[Collected data entries]
——

/-- An SPDM 1.3 request's answer (DSP0274): version, code, then the response. -/
def doSpdm (path : Nat) (m : List Byte) (s : State) : State :=
  let serves := if isHead path then headOn s path && (headOf s path).released && fld s F.MGMT_STAT_CORES != 0
    else path == tuten && tutServes s && hasEid s
  if !serves then s else
  let give := fun (b : List Byte) (s : State) => if isHead path then emit (.doe path b) s else emit (.tuten 5 b) s
  let x := spdmOf s path
  let code := byteAt m 1
  let p1 := byteAt m 2
  let p2 := byteAt m 3
  let early := spdmErr path 0x04 false give s          -- UnexpectedRequest
  if m.length < 4 then spdmErr path 0x01 false give s
  else if code = 0x84 then give ([0x10, 0x04, 0, 0, 0, 1] ++ [0x00, 0x13]) (putSpdm path { x with stage := 1 } s)
  else if byteAt m 0 ≠ 0x13 then spdmErr path 0x41 false give s
  else if code = 0xE1 then
    if x.stage = 1 then give ([0x13, 0x61, 0, 0] ++ sub (Config.bytes "SPDM capabilities" 0) 0 16) (putSpdm path { x with stage := 2 } s) else early
  else if code = 0xE3 then
    if x.stage = 2 then give ([0x13, 0x63, 0, 0] ++ sub (Config.bytes "SPDM algorithms" 0) 0 32) (putSpdm path { x with stage := 3 } s) else early
  else if x.stage < 3 then early
  else if code = 0x81 then
    give ([0x13, 0x01, 0, 0x03] ++ sha384 (certChain 0) ++ sha384 (certChain 1)) s
  else if code = 0x82 then
    let c := certChain (p1 % 16)
    if c.isEmpty then spdmErr path 0x01 false give s
    else
      let part := (c.drop (at' m 4 2)).take (at' m 6 2)
      give ([0x13, 0x02] ++ le 1 p1 ++ [0] ++ le 2 part.length ++ le 2 (c.length - at' m 4 2 - part.length) ++ part) s
  else if code = 0x83 then
    if (certChain (p1 % 16)).isEmpty then spdmErr path 0x01 false give s
    else
      let (s, n) := drawBytes 32 s
      let (s, sig) := spdmSign 96 s
      let sum := if p2 = 0 then [] else sha384 ((List.range 6).flatMap (fun k => measBlock s (k + 1)))
      give ([0x13, 0x03] ++ le 1 p1 ++ [0] ++ sha384 (certChain (p1 % 16)) ++ n ++ sum ++ [0, 0] ++ sig) s
  else if code = 0xE0 then
    let l := if p2 = 0 then [] else if p2 = 0xFF then [1, 2, 3, 4, 5, 6] else [p2]
    if 6 < p2 ∧ p2 ≠ 0xFF then spdmErr path 0x01 false give s
    else
      let rec_ := l.flatMap (measBlock s)
      let (s, n) := drawBytes 32 s
      let (s, sig) := if p1 % 2 = 1 then spdmSign 96 s else (s, [])
      give ([0x13, 0x60] ++ le 1 (if p2 = 0 then 6 else 0) ++ [0] ++ le 1 l.length ++ le 3 rec_.length ++ rec_ ++ n ++ [0, 0] ++ sig) s
  else if code = 0xE4 then
    -- KEY_EXCHANGE opens a handshake
    if sessionLimit path ≤ x.sessions.length then spdmErr path 0x08 true give s      -- SessionLimitExceeded
    else
      let (s, n) := drawBytes 32 s
      let (s, dh) := drawBytes 96 s
      let (s, sig) := spdmSign 144 s
      let id := at' m 4 2 + 65536 * x.nextId
      give ([0x13, 0x64, 0, 0] ++ le 2 x.nextId ++ [0, 0] ++ n ++ dh ++ [0, 0] ++ sig)
        (putSpdm path { x with sessions := x.sessions ++ [(id, 0)], nextId := (x.nextId + 1) % 65536 } s)
  else if code = 0xE5 then
    -- FINISH: whether the requester's verify data is right rests on keys the model does not derive, a free bit
    (match x.sessions.find? (fun e => e.2 == 0) with
     | none => early
     | some (id, _) =>
       let (ok, s) := draw 1 s
       if ok = 1 then
         give [0x13, 0x65, 0, 0] (spdmShow (putSpdm path { x with sessions := x.sessions.map (fun e => if e.1 = id then (id, 1) else e) } s)
           |> sed 0x0920 sNOTICE 9 path id 1)
       else spdmErr path 0x06 true give (putSpdm path { x with sessions := x.sessions.filter (fun e => e.1 != id) } s))
  else if code = 0xE8 ∨ code = 0xE9 then
    if x.sessions.any (fun e => e.2 == 1) then give [0x13, BitVec.ofNat 8 (code % 128), BitVec.ofNat 8 p1, BitVec.ofNat 8 p2] s else early
  else if code = 0xEC then
    (match x.sessions.find? (fun e => e.2 == 1) with
     | none => early
     | some (id, _) =>
       give [0x13, 0x6C, 0, 0] (spdmShow (putSpdm path { x with sessions := x.sessions.filter (fun e => e.1 != id) } s)
         |> sed 0x0920 sNOTICE 9 path id 0))
  else spdmErr path 0x07 false give s                  -- UnsupportedRequest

——

* Exercise details
Only the lines from the one with "if ok = 1 then" through the final line above should be repeated, each exactly as written.

* Your solution
       if ok = 1 then
         give [0x13, 0x65, 0, 0] (spdmShow (putSpdm path { x with sessions := x.sessions.map (fun e => if e.1 = id then (id, 1) else e) } s)
           |> sed 0x0920 sNOTICE 9 path id 1)
       else spdmErr path 0x06 true give (putSpdm path { x with sessions := x.sessions.filter (fun e => e.1 != id) } s))
  else if code = 0xE8 ∨ code = 0xE9 then
    if x.sessions.any (fun e => e.2 == 1) then give [0x13, BitVec.ofNat 8 (code % 128), BitVec.ofNat 8 p1, BitVec.ofNat 8 p2] s else early
  else if code = 0xEC then
    (match x.sessions.find? (fun e => e.2 == 1) with
     | none => early
     | some (id, _) =>
       give [0x13, 0x6C, 0, 0] (spdmShow (putSpdm path { x with sessions := x.sessions.filter (fun e => e.1 != id) } s)
         |> sed 0x0920 sNOTICE 9 path id 0))
  else spdmErr path 0x07 false give s                  -- UnsupportedRequest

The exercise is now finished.